Did you know that every influential leader is a situational leadership theory guru? Did you know that situational leadership theory shows up in every area of your life, every day?
What is Situational Leadership Theory? The name sounds complicated, but it’s not.
At the core it is this: honing your ability to adapt how you communicate with others.
It is seeking to understand the other person’s point-of-view and then appreciating their view. And at the same time, adapting how you work with, communicate with, and think about the other person in order to develop a more cohesive and effective relationship.
It is this ongoing focus on improving relationships with others that leads to higher levels of influence and to getting more done efficiently and effectively.
A Day in Three Lives
Let’s look at how being a situational leader ‘guru’ impacts life.
Here are three conversations I have had in the past 24 hours:
Lunch with my Dad
At lunch my father complained,
“I told her I wanted to go on a cruise. She said I’d have to go without her… What’s wrong with her?”
Dad’s talking about my mom; his wife of 49 years.
Walking with my Neighbor
When I was walking my dog, my neighbor bragged about two of his college age kids and scorned the third,
“Kenny and Michele are so focused. They’re going to be great engineers, but Junior – he’s just way too social. He’s just not like the others. He sure can’t handle engineering!”
My neighbor’s been an engineer for 20 years.
Business owner Jim is frustrated with his partner Kim,
“She’s focusing too much on details; we need more sales she needs to do what I’m doing and just get out there and meet people! What’s wrong with her?”
Jim loves to network. He says that this has always been his number one strategy for business and sales success.
Each scenario represents people who are NOT using the power of situational leadership theory to create stronger more effective relationships with people they would like to positively influence, motivate, and inspire.
Each “leader” is communicating with, and viewing the other person, through their own eyes and their own preferences.
For example: Dad loves to do things on the spur of the moment. It energizes him. He’s always been that way. My Mom loves to plan, go at a steady pace, and she resists change. She’s always been that way.

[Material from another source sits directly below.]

-- ==== Sys2Proof/Machine/Core.lean ====
section
/-! DEFINITION. The machine as the host runs it. -/

def Sys2Proof.core : Host.Core := { State := Sys2Proof.Machine.State, Fault := Sys2Proof.Machine.Fault, Refusal := Sys2Proof.Machine.Refusal, step := Sys2Proof.Machine.step, reset := Sys2Proof.Machine.State.reset }
end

Becoming A Situational Leadership “Guru”
By studying this Guide on Situational Leadership, my Dad could be on his way toward becoming a situational leadership ‘guru’. He could begin to understand and appreciate that my mom needs to take change and new ideas slowly. Mom would probably go on a cruise with him, but Dad will need to approach it more strategically.
One might think he would have figured it by now after 49 years… But this is just what most of us do – we expect others to want what we want.
Small Steps Toward Success
Dad should share his ideas and details about the cruise in small ‘bites’ with his wife. He could share brochures with her. He could take her dinner with other couples who have had recently enjoyed a cruise. They could watch some travel shows together. He could stop and really listen to her concerns.
In other words, Dad needs to adapt his communication style and approach to meet Mom’s needs. He needs to think about her preferences and how she makes decisions and communicate with her based on her needs, not just his own.
The same advice applies to my neighbor and his three kids.
He’s an engineer. It is easy for him to appreciate and value the talents of his two children who are most like him. He could use situational leadership theory to learn to understand, respect and appreciate his youngest son’s social side.
In the process he would learn more about himself and learn to value the diversity of his children and other people.
Business owner Jim could work more effectively with his partner Kim. Kim is reserved in her style and she is detailed oriented. Jim is expressive and he moves fast.
As Jim learns to appreciate and acknowledge Kim’s strengths, they will fight less and make more progress. And by adapting his usual fast-moving style he can also be a more effective coach as he helps Kim get comfortable with sales and networking.
As you can see from these simple examples situational leadership theory comes into play in every communication and relationship.
Become a situational leadership theory “guru” and your leadership life will become brighter, happier, and more influential.
Are you a leadership ‘guru?’ Do you use the power of situational leadership theory to lead people? Or are you ignoring it and expecting everyone to be like you? I would love to hear of your “situation!”